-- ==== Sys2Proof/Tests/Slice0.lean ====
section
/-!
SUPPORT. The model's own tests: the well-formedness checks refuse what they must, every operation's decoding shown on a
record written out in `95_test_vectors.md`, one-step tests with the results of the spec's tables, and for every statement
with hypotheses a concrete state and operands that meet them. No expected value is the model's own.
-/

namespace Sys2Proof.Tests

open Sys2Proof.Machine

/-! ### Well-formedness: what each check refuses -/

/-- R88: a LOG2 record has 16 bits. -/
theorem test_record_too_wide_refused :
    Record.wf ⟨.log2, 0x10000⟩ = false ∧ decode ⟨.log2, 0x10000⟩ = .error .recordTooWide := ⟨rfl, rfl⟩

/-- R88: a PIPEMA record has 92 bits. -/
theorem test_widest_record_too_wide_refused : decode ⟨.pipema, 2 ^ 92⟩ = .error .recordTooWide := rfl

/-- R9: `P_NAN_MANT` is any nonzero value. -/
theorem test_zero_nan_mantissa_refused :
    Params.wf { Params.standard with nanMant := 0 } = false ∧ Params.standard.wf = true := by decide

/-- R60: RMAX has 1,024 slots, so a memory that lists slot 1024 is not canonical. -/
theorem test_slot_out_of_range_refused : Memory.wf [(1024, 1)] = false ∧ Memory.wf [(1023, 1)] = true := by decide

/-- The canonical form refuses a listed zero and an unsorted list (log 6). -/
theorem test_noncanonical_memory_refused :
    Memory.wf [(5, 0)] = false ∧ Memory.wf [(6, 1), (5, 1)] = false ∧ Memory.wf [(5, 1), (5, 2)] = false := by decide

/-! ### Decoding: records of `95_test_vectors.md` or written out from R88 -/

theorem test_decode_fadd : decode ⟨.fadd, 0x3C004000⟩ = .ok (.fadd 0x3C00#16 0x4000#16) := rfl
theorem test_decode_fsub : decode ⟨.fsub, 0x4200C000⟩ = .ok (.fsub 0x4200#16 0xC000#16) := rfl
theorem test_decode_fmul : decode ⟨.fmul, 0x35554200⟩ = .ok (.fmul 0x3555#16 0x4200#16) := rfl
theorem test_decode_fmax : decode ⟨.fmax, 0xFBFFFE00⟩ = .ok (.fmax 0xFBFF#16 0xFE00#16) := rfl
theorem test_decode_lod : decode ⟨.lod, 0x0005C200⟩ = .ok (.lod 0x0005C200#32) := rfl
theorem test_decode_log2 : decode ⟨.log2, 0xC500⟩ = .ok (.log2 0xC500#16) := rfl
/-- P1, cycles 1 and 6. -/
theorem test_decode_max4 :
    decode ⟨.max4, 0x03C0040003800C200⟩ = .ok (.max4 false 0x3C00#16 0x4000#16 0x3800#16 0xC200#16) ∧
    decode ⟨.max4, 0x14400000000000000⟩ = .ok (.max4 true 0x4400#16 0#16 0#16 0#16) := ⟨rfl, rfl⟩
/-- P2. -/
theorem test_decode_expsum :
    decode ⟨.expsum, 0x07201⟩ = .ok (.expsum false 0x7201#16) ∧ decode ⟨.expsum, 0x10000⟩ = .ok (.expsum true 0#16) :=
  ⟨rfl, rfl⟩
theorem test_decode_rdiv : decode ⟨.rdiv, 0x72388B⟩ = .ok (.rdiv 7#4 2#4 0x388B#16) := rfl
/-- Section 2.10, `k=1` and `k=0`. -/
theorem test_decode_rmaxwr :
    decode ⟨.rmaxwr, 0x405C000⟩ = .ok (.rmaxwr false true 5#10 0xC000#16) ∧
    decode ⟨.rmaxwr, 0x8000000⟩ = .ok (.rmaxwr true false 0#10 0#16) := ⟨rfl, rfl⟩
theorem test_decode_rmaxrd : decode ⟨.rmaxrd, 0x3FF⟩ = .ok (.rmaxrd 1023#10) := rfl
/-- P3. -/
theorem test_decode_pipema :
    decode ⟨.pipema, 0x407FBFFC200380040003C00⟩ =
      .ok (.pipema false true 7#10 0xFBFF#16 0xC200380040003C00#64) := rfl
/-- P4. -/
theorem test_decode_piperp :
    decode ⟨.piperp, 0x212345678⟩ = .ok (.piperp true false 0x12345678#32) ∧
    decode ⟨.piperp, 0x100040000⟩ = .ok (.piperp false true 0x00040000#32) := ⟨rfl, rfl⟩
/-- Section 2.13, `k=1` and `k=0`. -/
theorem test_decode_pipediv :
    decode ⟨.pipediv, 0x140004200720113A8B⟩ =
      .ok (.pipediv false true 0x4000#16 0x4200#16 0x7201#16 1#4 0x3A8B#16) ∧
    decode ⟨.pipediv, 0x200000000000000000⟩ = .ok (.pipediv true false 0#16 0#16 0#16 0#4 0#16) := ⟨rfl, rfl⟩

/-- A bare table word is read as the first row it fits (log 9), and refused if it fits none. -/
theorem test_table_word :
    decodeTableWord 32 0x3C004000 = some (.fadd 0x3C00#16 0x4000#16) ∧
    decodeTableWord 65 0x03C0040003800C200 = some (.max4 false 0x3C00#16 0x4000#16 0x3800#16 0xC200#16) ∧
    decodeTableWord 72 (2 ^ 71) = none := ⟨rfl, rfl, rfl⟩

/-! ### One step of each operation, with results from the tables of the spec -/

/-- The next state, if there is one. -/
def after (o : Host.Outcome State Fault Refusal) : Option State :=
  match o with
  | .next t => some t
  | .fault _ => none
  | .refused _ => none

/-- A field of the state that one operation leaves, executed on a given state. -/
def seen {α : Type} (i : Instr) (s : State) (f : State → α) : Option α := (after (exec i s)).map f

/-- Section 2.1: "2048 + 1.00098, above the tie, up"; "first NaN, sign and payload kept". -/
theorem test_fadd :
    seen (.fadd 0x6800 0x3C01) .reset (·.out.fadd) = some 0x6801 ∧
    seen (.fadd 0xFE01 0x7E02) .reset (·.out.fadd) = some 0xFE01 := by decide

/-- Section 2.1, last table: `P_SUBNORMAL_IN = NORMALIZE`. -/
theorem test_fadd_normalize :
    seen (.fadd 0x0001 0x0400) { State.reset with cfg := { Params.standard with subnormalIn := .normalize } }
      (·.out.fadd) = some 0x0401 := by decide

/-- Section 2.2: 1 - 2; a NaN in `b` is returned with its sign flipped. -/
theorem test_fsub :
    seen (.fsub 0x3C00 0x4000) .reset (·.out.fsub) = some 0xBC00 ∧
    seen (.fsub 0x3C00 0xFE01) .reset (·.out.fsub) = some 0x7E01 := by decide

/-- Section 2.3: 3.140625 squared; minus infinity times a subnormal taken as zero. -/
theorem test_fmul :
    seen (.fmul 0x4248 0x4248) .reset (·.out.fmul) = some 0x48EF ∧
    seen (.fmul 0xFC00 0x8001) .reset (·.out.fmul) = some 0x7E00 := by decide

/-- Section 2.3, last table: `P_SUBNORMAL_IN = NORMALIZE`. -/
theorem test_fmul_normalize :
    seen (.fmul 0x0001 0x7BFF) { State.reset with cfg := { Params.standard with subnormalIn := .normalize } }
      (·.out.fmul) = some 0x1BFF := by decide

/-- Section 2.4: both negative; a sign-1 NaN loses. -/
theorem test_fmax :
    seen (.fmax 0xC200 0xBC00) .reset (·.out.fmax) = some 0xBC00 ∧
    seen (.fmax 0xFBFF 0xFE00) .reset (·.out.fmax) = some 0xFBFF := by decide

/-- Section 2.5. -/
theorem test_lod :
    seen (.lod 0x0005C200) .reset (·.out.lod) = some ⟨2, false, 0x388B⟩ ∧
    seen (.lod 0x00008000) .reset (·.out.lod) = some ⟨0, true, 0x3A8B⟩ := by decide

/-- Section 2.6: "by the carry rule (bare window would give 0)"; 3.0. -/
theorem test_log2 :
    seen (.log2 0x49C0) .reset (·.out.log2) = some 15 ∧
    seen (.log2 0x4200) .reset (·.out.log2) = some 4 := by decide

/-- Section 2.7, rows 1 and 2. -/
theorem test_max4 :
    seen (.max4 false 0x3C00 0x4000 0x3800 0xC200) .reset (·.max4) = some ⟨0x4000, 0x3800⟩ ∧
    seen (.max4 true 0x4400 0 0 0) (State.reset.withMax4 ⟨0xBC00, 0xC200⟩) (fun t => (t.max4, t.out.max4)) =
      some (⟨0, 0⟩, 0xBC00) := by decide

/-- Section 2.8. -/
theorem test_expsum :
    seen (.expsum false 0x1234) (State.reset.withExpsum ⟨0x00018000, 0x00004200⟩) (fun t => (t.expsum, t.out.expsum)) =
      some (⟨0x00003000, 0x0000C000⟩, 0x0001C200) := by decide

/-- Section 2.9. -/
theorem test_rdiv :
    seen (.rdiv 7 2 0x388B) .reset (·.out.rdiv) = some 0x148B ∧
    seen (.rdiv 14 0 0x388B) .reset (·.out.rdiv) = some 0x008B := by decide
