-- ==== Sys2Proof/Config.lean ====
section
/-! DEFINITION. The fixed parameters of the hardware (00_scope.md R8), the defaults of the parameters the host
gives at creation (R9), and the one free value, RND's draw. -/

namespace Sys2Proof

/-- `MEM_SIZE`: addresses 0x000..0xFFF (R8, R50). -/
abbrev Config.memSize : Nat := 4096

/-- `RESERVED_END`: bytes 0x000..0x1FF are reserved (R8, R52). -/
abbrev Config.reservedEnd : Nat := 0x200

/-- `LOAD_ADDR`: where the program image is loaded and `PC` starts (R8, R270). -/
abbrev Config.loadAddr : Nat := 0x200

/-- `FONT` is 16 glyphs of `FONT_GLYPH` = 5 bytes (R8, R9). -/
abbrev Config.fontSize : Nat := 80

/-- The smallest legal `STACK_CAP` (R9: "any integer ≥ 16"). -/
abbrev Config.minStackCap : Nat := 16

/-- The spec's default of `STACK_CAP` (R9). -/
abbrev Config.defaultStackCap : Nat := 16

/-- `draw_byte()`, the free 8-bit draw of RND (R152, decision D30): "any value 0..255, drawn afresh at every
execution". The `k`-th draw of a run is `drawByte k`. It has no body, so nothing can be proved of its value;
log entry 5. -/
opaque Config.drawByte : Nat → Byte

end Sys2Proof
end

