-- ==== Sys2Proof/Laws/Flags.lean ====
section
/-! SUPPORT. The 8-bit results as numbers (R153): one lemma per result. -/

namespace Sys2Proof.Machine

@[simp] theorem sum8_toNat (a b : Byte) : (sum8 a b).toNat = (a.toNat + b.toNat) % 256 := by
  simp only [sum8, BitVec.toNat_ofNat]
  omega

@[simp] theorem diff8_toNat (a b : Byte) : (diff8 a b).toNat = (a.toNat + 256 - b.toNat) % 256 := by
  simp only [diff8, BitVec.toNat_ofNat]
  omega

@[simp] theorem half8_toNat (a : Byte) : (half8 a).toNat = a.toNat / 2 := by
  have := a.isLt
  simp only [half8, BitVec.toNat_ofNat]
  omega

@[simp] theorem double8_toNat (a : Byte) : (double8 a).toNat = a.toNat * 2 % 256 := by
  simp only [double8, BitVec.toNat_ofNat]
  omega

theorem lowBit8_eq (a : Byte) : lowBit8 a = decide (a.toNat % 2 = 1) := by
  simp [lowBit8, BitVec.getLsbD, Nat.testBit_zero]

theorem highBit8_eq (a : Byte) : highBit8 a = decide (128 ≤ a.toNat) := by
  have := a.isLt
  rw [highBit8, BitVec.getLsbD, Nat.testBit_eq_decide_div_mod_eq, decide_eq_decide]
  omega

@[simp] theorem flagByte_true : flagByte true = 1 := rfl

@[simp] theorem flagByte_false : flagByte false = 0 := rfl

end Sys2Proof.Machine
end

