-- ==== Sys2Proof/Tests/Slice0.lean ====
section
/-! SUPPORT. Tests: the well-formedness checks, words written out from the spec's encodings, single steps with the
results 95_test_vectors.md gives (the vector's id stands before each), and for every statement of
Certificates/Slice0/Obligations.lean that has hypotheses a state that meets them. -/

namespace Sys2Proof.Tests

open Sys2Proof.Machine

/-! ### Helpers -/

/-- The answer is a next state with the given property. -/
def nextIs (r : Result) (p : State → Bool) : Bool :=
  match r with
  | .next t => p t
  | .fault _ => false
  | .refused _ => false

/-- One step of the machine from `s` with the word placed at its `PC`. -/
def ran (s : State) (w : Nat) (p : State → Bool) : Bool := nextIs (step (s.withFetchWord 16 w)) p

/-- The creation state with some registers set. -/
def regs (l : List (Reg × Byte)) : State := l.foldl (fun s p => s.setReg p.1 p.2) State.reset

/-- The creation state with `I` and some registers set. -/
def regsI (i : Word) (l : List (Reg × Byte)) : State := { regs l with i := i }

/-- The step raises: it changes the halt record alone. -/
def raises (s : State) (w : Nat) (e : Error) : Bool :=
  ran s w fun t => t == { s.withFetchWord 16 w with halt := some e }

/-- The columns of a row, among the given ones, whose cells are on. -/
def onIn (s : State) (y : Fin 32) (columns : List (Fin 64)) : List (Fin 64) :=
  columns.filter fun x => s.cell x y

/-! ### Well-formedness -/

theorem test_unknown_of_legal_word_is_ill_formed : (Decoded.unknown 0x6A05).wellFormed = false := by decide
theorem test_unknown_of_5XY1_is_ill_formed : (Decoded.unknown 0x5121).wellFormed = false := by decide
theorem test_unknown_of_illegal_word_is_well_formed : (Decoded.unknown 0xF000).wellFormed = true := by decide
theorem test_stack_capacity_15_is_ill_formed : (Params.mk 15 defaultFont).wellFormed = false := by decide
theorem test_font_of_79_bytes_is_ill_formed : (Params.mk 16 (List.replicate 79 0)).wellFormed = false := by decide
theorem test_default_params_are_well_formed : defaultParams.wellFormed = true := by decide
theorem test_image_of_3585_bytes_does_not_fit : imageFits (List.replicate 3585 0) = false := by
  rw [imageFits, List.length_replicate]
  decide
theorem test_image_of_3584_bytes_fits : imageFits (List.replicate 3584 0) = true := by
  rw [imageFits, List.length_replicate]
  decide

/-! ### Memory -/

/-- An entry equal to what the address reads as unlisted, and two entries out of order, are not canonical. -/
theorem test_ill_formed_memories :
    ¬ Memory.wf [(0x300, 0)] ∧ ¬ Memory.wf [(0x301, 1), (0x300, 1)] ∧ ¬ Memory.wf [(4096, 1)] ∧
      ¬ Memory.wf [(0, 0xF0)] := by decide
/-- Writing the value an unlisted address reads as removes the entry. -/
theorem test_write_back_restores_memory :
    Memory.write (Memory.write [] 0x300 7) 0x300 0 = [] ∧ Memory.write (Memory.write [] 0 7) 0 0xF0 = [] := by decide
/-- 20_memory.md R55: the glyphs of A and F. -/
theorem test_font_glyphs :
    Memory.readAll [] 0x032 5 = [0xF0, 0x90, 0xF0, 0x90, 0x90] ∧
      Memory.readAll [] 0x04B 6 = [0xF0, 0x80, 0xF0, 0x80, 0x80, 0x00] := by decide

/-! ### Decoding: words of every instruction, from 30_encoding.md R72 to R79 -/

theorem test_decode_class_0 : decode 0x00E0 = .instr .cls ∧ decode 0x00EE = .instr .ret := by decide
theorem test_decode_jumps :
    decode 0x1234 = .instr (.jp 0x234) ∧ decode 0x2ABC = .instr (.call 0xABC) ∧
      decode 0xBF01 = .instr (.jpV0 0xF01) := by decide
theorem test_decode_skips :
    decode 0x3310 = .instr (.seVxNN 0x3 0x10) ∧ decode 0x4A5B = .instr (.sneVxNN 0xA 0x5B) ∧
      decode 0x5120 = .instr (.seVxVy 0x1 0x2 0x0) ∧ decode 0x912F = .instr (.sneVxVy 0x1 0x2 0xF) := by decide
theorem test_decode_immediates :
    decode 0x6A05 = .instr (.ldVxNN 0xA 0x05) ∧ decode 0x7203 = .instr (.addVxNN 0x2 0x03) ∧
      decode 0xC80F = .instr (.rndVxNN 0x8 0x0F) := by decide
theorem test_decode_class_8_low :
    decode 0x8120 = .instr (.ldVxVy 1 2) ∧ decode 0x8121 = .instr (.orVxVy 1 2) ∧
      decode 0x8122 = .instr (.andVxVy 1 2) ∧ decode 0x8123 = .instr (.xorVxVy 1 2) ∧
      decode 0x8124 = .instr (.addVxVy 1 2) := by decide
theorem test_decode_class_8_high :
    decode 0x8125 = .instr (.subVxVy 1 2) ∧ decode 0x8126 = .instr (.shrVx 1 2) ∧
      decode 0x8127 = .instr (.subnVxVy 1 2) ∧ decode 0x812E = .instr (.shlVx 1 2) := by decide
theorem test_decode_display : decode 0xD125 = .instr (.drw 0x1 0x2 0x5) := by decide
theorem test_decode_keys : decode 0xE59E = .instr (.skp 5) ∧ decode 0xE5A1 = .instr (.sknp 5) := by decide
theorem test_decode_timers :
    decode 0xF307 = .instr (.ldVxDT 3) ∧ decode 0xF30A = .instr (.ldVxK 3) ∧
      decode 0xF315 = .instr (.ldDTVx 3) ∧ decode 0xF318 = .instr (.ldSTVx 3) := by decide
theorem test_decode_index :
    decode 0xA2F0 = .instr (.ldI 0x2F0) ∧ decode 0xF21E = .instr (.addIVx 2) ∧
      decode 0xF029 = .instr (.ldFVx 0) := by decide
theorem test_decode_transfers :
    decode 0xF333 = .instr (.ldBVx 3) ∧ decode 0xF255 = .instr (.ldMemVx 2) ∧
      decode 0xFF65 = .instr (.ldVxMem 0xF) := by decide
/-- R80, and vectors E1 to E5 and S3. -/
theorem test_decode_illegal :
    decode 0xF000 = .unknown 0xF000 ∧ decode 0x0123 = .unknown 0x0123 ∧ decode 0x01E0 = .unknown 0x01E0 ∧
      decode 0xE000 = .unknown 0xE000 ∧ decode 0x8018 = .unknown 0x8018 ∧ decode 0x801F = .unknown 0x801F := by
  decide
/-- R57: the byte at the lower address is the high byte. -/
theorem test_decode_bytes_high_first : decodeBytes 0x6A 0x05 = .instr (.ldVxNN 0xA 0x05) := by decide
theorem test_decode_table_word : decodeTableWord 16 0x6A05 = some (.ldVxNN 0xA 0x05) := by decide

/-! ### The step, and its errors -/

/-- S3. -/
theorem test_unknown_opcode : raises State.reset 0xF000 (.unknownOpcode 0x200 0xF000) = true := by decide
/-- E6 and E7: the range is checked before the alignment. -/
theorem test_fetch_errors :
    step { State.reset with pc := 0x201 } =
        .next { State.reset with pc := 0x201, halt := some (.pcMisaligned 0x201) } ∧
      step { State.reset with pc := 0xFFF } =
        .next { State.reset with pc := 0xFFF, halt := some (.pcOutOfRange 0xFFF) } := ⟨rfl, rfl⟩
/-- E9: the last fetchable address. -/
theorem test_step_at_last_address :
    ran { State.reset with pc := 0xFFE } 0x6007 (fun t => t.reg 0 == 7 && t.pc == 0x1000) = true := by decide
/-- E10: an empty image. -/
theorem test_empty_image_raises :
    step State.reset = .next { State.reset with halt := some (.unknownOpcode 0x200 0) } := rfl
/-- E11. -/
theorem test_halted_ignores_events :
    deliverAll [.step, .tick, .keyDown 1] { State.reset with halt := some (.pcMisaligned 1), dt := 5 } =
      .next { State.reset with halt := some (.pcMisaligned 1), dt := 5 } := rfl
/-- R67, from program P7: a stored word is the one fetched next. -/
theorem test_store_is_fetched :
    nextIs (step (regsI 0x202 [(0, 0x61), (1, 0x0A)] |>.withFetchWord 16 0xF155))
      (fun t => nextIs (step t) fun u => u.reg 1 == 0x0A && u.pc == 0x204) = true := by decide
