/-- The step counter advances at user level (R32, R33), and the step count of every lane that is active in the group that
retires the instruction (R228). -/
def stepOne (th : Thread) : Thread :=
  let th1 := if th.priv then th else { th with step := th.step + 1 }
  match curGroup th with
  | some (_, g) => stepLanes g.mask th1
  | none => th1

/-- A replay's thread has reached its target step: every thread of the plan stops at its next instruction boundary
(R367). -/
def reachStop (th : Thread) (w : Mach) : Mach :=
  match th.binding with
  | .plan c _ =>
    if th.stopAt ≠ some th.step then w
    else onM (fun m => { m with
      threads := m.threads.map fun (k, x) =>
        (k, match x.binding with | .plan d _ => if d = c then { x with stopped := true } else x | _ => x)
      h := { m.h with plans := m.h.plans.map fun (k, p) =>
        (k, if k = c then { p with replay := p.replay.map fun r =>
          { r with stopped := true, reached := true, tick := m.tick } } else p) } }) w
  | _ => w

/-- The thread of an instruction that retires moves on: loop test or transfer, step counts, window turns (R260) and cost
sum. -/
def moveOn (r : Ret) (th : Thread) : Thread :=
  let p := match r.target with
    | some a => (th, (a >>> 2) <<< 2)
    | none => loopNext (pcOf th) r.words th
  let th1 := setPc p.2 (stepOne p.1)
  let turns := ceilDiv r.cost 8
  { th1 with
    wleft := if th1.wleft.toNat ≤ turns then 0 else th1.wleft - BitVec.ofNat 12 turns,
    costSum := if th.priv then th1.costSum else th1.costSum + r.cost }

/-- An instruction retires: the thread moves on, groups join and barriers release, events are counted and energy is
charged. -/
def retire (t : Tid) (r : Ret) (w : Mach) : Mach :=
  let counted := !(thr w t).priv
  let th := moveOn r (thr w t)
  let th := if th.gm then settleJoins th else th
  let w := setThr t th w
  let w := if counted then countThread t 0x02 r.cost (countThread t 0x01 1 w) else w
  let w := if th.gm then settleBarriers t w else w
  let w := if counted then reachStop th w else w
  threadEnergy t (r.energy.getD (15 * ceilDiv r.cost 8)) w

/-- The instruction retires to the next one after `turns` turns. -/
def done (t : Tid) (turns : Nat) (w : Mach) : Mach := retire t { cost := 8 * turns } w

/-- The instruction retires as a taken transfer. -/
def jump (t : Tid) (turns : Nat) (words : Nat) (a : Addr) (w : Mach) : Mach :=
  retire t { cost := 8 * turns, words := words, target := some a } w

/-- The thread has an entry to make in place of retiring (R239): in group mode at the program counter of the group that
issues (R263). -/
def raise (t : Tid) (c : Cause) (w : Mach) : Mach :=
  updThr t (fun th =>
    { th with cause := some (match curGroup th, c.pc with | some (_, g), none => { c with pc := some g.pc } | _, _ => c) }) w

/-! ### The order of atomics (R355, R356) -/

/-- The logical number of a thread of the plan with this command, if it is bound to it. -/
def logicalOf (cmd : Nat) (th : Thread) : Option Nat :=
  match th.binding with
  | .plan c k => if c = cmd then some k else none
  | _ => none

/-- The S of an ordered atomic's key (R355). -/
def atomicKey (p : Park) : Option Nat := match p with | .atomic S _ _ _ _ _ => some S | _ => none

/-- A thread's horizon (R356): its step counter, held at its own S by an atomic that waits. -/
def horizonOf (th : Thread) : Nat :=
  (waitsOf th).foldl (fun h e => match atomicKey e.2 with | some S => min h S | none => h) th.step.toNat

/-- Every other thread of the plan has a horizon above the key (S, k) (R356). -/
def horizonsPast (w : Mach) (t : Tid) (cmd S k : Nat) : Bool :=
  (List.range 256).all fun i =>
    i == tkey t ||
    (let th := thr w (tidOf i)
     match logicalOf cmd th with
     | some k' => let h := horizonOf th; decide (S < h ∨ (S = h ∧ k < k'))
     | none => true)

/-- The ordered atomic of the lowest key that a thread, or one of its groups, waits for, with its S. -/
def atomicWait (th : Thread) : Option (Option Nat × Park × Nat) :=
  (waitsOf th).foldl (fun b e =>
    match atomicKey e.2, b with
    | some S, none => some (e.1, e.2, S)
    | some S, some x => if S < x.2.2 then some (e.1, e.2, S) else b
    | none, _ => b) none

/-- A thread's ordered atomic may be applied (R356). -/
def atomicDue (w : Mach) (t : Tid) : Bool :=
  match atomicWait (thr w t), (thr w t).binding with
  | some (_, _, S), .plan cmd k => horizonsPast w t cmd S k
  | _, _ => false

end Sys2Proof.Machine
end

----

== TASK BRIEF ==
From the entries above, collect every line with the string "retires" in it.

== SOLUTION FOR THIS PROBLEM ==
retires the instruction (R228). -/
/-- The thread of an instruction that retires moves on: loop test or transfer, step counts, window turns (R260) and cost
/-- An instruction retires: the thread moves on, groups join and barriers release, events are counted and energy is
/-- The instruction retires to the next one after `turns` turns. -/
/-- The instruction retires as a taken transfer. -/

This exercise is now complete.